◆ **What you are asked to do**: Below are the entries. Transcribe exactly the lines from the one with "def State.inWindow (s" through the one with "def State.windowCode (s", ends included, and leave out all others.

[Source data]
-- ==== Sys2Proof/Machine/State.lean ====
section
/-!
DEFINITION. The state of the block as plain data: the register file, the memories, every counter,
queue, buffer and mode the manual gives the part, and the queue of commands that wait. Registers
live in `regs`, keyed by BAR0 offset; an offset not listed reads its reset word, so that the reset
state lists none. What is no register stands in one structure per unit.
-/

namespace Sys2Proof.Machine

/-! ## Outcomes -/

/-- Why a step stops with a fault. No meaning of this model raises one: the manual gives every
command an effect. -/
inductive Fault where
  /-- Raised by no meaning; it stands for a command whose operands the block could not carry. Safe:
  the model would stop where the hardware goes on. -/
  | badOperand
  deriving DecidableEq, Repr

/-- Why a step is refused. -/
inductive Refusal where
  /-- Raised by an arm of `exec` whose command has no meaning yet. Safe: the model stops. -/
  | notModelled (mnemonic : String)
  deriving DecidableEq, Repr

/-! ## Fire grid and bars (chapters 02, 03, 04, 08) -/

/-- MODE of a frame header (Table 2.4). -/
inductive FrameMode where
  | print | warm | test | idle
  deriving DecidableEq, Repr

/-- The frame of one segment: header fields and the 20,480 data bits, bit i for nozzle i (R49,
Table 2.4). -/
structure SegFrame where
  mode : FrameMode := .idle
  onSpare : Bool := false
  warm : Nat := 0
  line : Nat := 0
  pcrc : Nat := 0
  data : BitVec 20480 := 0#20480
  deriving DecidableEq, Repr

/-- The page line index a frame carries: the page's serial number, the index, and whether the
index was selected for the first time (not a resend, R130). -/
structure FrameIdx where
  page : Nat
  idx : Nat
  first : Bool
  deriving DecidableEq, Repr

/-- A line of electrical nozzle testing (R234, R235): the reference line of a block, or the test line
of a cursor step with the sweep count it belongs to. -/
inductive TestLine where
  | reference
  | step (t sweep : Nat)
  deriving DecidableEq, Repr

/-- The frames of one line of a bar: the index they carry, the segments whose line carries it and the
segments that no lane served (R58), the frames of the segments, segment 0 first, the MODE 0b11 frames
of the failed lanes with their lane numbers (R56), the group times and test step that belong to the
line, and whether the thermal stage held warm pulses off when it was selected (R248). -/
structure LineFrame where
  idx : Option FrameIdx := none
  data : List Nat := []
  unserved : List Nat := []
  segs : List SegFrame := []
  idles : List (Nat × SegFrame) := []
  gts : List Nat := []
  test : Option TestLine := none
  warmOff : Bool := false
  deriving DecidableEq, Repr

/-- What a port drives on its strobe output in one line: the time of its SY edge, group times and widths in
GRID cycles, warm slots, and whether the strobes are suppressed, or since when a kill has cut them (R41-R43, R60). -/
structure LineOut where
  t0 : Nat := 0
  gts : List Nat := []
  w : Nat := 0
  ww : Nat := 0
  warmSlots : Nat := 0
  killed : Bool := false
  cutAt : Option Nat := none
  deriving DecidableEq, Repr

/-- A page descriptor (Table 2.9), and the stream line at which its page stream starts (R108). -/
structure PageDesc where
  page : Nat
  kind : Nat
  pt : Nat
  tofsrc : Nat
  abs : Bool
  lines : Nat
  tofseq : Nat
  seed : Word
  start : Int
  tag : Word
  serial : Nat
  base : Nat
  deriving DecidableEq, Repr

/-- Counts and flags of a page, written to its record at its end (R69, R89, RSP page record). -/
structure PageRec where
  flags : Nat := 0
  dropped : Nat := 0
  held : Nat := 0
  maxErr : Nat := 0
  lost : Nat := 0
  unpl : Nat := 0
  thin : Nat := 0
  skipped : Nat := 0
  stops : Nat := 0
  reprint : Nat := 0
  deriving DecidableEq, Repr

/-- The page or band in progress on a bar: start position S in POS48 units, next index to select,
the highest index selected so far plus one, indices selected for firing and not yet done (index,
tick of selection), lost segment frames not yet reprinted (index, segment), the largest row offset
under which each index was selected and the page line above the highest that a selected index uses
(R117, R119), the resend range's end (R130), the tick at which its last index is done, and the record
so far. -/
structure Page where
  desc : PageDesc
  s : Int
  next : Nat
  seen : Nat
  inflight : List (Nat × Nat) := []
  lost : List (Nat × Nat) := []
  used : List (Nat × Nat) := []
  usedHigh : Nat := 0
  resendEnd : Nat := 0
  endAt : Option Nat := none
  firstSent : Bool := false
  afterPause : Bool := false
  rcd : PageRec := {}
  deriving DecidableEq, Repr

/-- When an armed bar set is handed over (R70, R71): at the next page start, because ARM_AT_LINE was 0
or because an arming for a line has moved there; at a line of the page in progress, or at a line of the
next page. -/
inductive ArmAt where
  | pageStart
  | moved
  | lineNow (k : Nat)
  | lineNext (k : Nat)
  deriving DecidableEq, Repr
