-- ==== Sys2Proof/Machine/Alloc.lean ====
section
/-!
DEFINITION. Frame contents: the CRCs and header of a frame (02 R50, R51), print window and stitch
sourcing (02 R66; 03 R86, R87), drop allocation (03 R79-R82), thinning (03 R84, R85) and the counts
of unplaceable and thinned drops (03 R88).
-/

namespace Sys2Proof.Machine

/-! ## CRCs (R51) -/

/-- One bit into a non-reflected CRC register of `w` bits with polynomial `poly` (R51). -/
def crcStep (w poly reg : Nat) (b : Bool) : Nat :=
  let fb := (reg / 2 ^ (w - 1) % 2 == 1) != b
  let sh := reg * 2 % 2 ^ w
  if fb then sh ^^^ poly else sh

/-- The CRC over the low `n` bits of a number, bit 0 first. -/
def crcBits (w poly init n v : Nat) : Nat :=
  (List.range n).foldl (fun r i => crcStep w poly r (v.testBit i)) init

/-- CRC-8 of a frame header (R51): polynomial 0x07, initial value 0. -/
def hcrc (v : Nat) : Nat := crcBits 8 0x07 0 56 v

/-- CRC-16 over the low `n` bits (PCRC, status frame): polynomial 0x1021, initial value 0xFFFF. -/
def crc16 (n v : Nat) : Nat := crcBits 16 0x1021 0xFFFF n v

/-- The code of MODE in a header (Table 2.4). -/
def FrameMode.code : FrameMode → Nat
  | .print => 0 | .warm => 1 | .test => 2 | .idle => 3

/-- The 64 header bits of a segment's frame (Table 2.4). -/
def SegFrame.header (f : SegFrame) (seg : Nat) : DWord :=
  let low := 0xA9 + seg % 8 * 2 ^ 8 + b2n f.onSpare * 2 ^ 11 + f.mode.code * 2 ^ 12
    + f.warm % 8 * 2 ^ 14 + f.line % 256 * 2 ^ 24 + f.pcrc % 2 ^ 16 * 2 ^ 32
  BitVec.ofNat 64 (low + hcrc low * 2 ^ 56)

/-! ## Nozzles and positions (R79, Table 3.2) -/

/-- The row of a nozzle: 0 A, 1 B, 2 C, 3 D. -/
def rowOf (i : Nat) : Nat := i / 5120

/-- The position a nozzle serves. -/
def positionOf (i : Nat) : Nat := 2 * (i % 5120) + i / 5120 % 2

/-- The primary nozzle of a position. -/
def primaryOf (p : Nat) : Nat := if p % 2 = 0 then p / 2 else 5120 + (p - 1) / 2

/-- The partner nozzle of a position. -/
def partnerOf (p : Nat) : Nat := primaryOf p + 10240

/-- The global nozzle index (R79). -/
def globalNozzle (n seg i : Nat) : Nat := n * 2 ^ 18 + seg * 2 ^ 15 + i

/-- BAR2 offset of a nozzle state entry (Table 1.8). -/
def entryAddr (n seg i : Nat) : Nat := 0x02000000 + n * 0x40000 + seg * 20480 + i

/-- BAR2 offset of the byte that holds the code of a position in a line slot (R24). -/
def codeAddr (n slot seg p : Nat) : Nat := n * 0x100000 + slot * 20480 + seg * 2560 + p / 4

/-- STATE of an entry as the fire port engine reads it: an uncorrectable word counts as retired
(Table 11.7). -/
def State.nozState (s : State) (n seg i : Nat) : Nat :=
  let a := entryAddr n seg i
  if s.badAt a then 3 else (s.byteAt a).toNat % 4

/-- DENS of an entry. -/
def State.nozDens (s : State) (n seg i : Nat) : Nat := (s.byteAt (entryAddr n seg i)).toNat / 4 % 32

/-! ## Thinning (R84, R85) -/

/-- One step of the Galois LFSR (R84). -/
def lfsrStep (x : Nat) : Nat := if x % 2 = 1 then x / 2 ^^^ 0x80200003 else x / 2

/-- X_L of a page's seed (R84). -/
def lfsrAt (seed : Word) : Nat → Nat
  | 0 => if seed = 0 then 1 else seed.toNat
  | l + 1 => lfsrStep (lfsrAt seed l)

/-- The mixing function H(L, x) (R85), given X_L. -/
def mixH (xl x : Nat) : Nat :=
  ((xl ^^^ (x * 0x9E3779B9 % 2 ^ 32)) * 0x85EBCA6B) % 2 ^ 32

/-! ## Codes after window and stitch (R66, R86, R87) -/

/-- ROWOFS of row `r`, live. -/
def State.rowOfs (s : State) (n r : Nat) : Nat := s.g (F.FPE_ROWOFS_LIVE_ROWS n) / 16 ^ r % 16

/-- The largest live row offset. -/
def State.maxRow (s : State) (n : Nat) : Nat :=
  max (max (s.rowOfs n 0) (s.rowOfs n 1)) (max (s.rowOfs n 2) (s.rowOfs n 3))

/-- The smallest live row offset. -/
def State.minRow (s : State) (n : Nat) : Nat :=
  min (min (s.rowOfs n 0) (s.rowOfs n 1)) (min (s.rowOfs n 2) (s.rowOfs n 3))

/-- Whether a segment is enabled in the live FPE_SEGMASK. -/
def State.segOn (s : State) (n seg : Nat) : Bool := (s.g (F.FPE_SEGMASK_LIVE_V n)).testBit seg

/-- The code of (L, segment, position) in its line slot; 0 outside the page, and 0 for the codes of
an uncorrectable word (R66, Table 11.7). -/
def State.slotCode (s : State) (n : Nat) (d : PageDesc) (l : Int) (seg p : Nat) : Nat :=
  if l < 0 ∨ l ≥ d.lines then 0
  else
    let a := codeAddr n ((d.base + l.toNat) % 48) seg p
    if s.badAt a then 0 else (s.byteAt a).toNat / 4 ^ (p % 4) % 4

/-- Whether a bar position lies in the live print window. -/
def State.inWindow (s : State) (n seg p : Nat) : Bool :=
  let x := 10240 * seg + p
  decide (s.g (F.FPE_WIN_START_LIVE_V n) ≤ x) && decide (x ≤ s.g (F.FPE_WIN_END_LIVE_V n))

/-- The code after the print window (R66). -/
def State.windowCode (s : State) (n : Nat) (d : PageDesc) (l : Int) (seg p : Nat) : Nat :=
  if s.inWindow n seg p then s.slotCode n d l seg p else 0

/-- Whether seam `k` is active (R86). -/
def State.seamOn (s : State) (n : Nat) (d : PageDesc) (k : Nat) : Bool :=
  d.kind == 0 && decide (0 < s.g (F.NST_STITCH_LIVE_OVERLAP n)) && decide (k < 7) && s.segOn n k
    && s.segOn n (k + 1)

/-- Whether column `j` of seam `k` goes to segment `k + 1`: code 1 or 2, and the mixed bits below the
incoming share (R87). -/
def State.seamPasses (s : State) (n : Nat) (d : PageDesc) (l : Nat) (k j c : Nat) : Bool :=
  let o := s.g (F.NST_STITCH_LIVE_OVERLAP n)
  let h := mixH (lfsrAt d.seed l) (0x40000 + 10240 * (k + 1) - o + j)
  (c == 1 || c == 2) && decide (h / 2 ^ 19 % 256 < 256 * (j + 1) / (o + 1))

/-- The code of (L, segment, position) after the window and stitch sourcing (R66, R87). -/
def State.codeOf (s : State) (n : Nat) (d : PageDesc) (l : Int) (seg p : Nat) : Nat :=
  let o := s.g (F.NST_STITCH_LIVE_OVERLAP n)
  if s.seamOn n d seg && decide (10240 - o ≤ p) then
    let c := s.windowCode n d l seg p
    if s.seamPasses n d l.toNat seg (p - (10240 - o)) c then 0 else c
  else if decide (0 < seg) && s.seamOn n d (seg - 1) && decide (p < o) then
    let c := s.windowCode n d l (seg - 1) (10240 - o + p)
    if s.seamPasses n d l.toNat (seg - 1) p c && s.inWindow n seg p then c else 0
  else s.windowCode n d l seg p

/-! ## Allocation (R81, R82) -/

/-- The class of a nozzle for codes 1 and 2. -/
inductive NozClass where
  | good | weak | unusable
  deriving DecidableEq, Repr

/-- The class of a STATE. -/
def nozClass (st : Nat) : NozClass := if st = 0 then .good else if st = 1 then .weak else .unusable

/-- Table 3.3: whether the primary fires, whether the partner fires, unplaceable drops, for code 1
or 2; `even` means that L + p is even. -/
def allocate (c : Nat) (pri par : NozClass) (even : Bool) : Bool × Bool × Nat :=
  match pri, par with
  | .good, .good => if c = 1 then (even, !even, 0) else (true, true, 0)
  | .good, _ => (true, false, c - 1)
  | _, .good => (false, true, c - 1)
  | .weak, .unusable => (true, false, c - 1)
  | .unusable, .weak => (false, true, c - 1)
  | .weak, .weak => (false, false, c)
  | .unusable, .unusable => (false, false, c)

/-- What one nozzle does for one code: fires, thinned drops, unplaceable drops (R80, R82, R85,
R88). -/
def State.nozzleEval (s : State) (n : Nat) (d : PageDesc) (l : Int) (seg i : Nat) : Bool × Nat × Nat :=
  let p := positionOf i
  let c := s.codeOf n d l seg p
  let isPri := decide (i < 10240)
  let stP := s.nozState n seg (primaryOf p)
  let stQ := s.nozState n seg (partnerOf p)
  let bothRetired := stP == 3 && stQ == 3
  if c = 0 then (false, 0, 0)
  else if c = 3 then
    let named := isPri == (d.pt == 0)
    let st := if isPri then stP else stQ
    (named && st != 3, 0, if named && st == 3 && !bothRetired then 1 else 0)
  else
    let (fp, fq, u) := allocate c (nozClass stP) (nozClass stQ) ((l + p) % 2 == 0)
    let takes := if isPri then fp else fq
    let thinned := takes && s.bit (F.FPE_ROWOFS_LIVE_THIN_EN n)
      && decide (mixH (lfsrAt d.seed l.toNat) (seg * 20480 + i) / 2 ^ 27 < s.nozDens n seg i)
    (takes && !thinned, b2n thinned, if isPri && !bothRetired then u else 0)

/-- The data bits of a segment for index `k` below nozzle `m`, with the thinned and unplaceable
drops among them (R80). -/
def State.segScan (s : State) (n : Nat) (d : PageDesc) (k seg : Nat) : Nat → Nat × Nat × Nat
  | 0 => (0, 0, 0)
  | m + 1 =>
    let (bits, th, un) := s.segScan n d k seg m
    let (f, t, u) := s.nozzleEval n d ((k : Int) - s.rowOfs n (rowOf m)) seg m
    (bits + b2n f * 2 ^ m, th + t, un + u)

end Sys2Proof.Machine
end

◆ **Task response**:
def State.inWindow (s : State) (n seg p : Nat) : Bool :=
  let x := 10240 * seg + p
  decide (s.g (F.FPE_WIN_START_LIVE_V n) ≤ x) && decide (x ≤ s.g (F.FPE_WIN_END_LIVE_V n))

/-- The code after the print window (R66). -/
def State.windowCode (s : State) (n : Nat) (d : PageDesc) (l : Int) (seg p : Nat) : Nat :=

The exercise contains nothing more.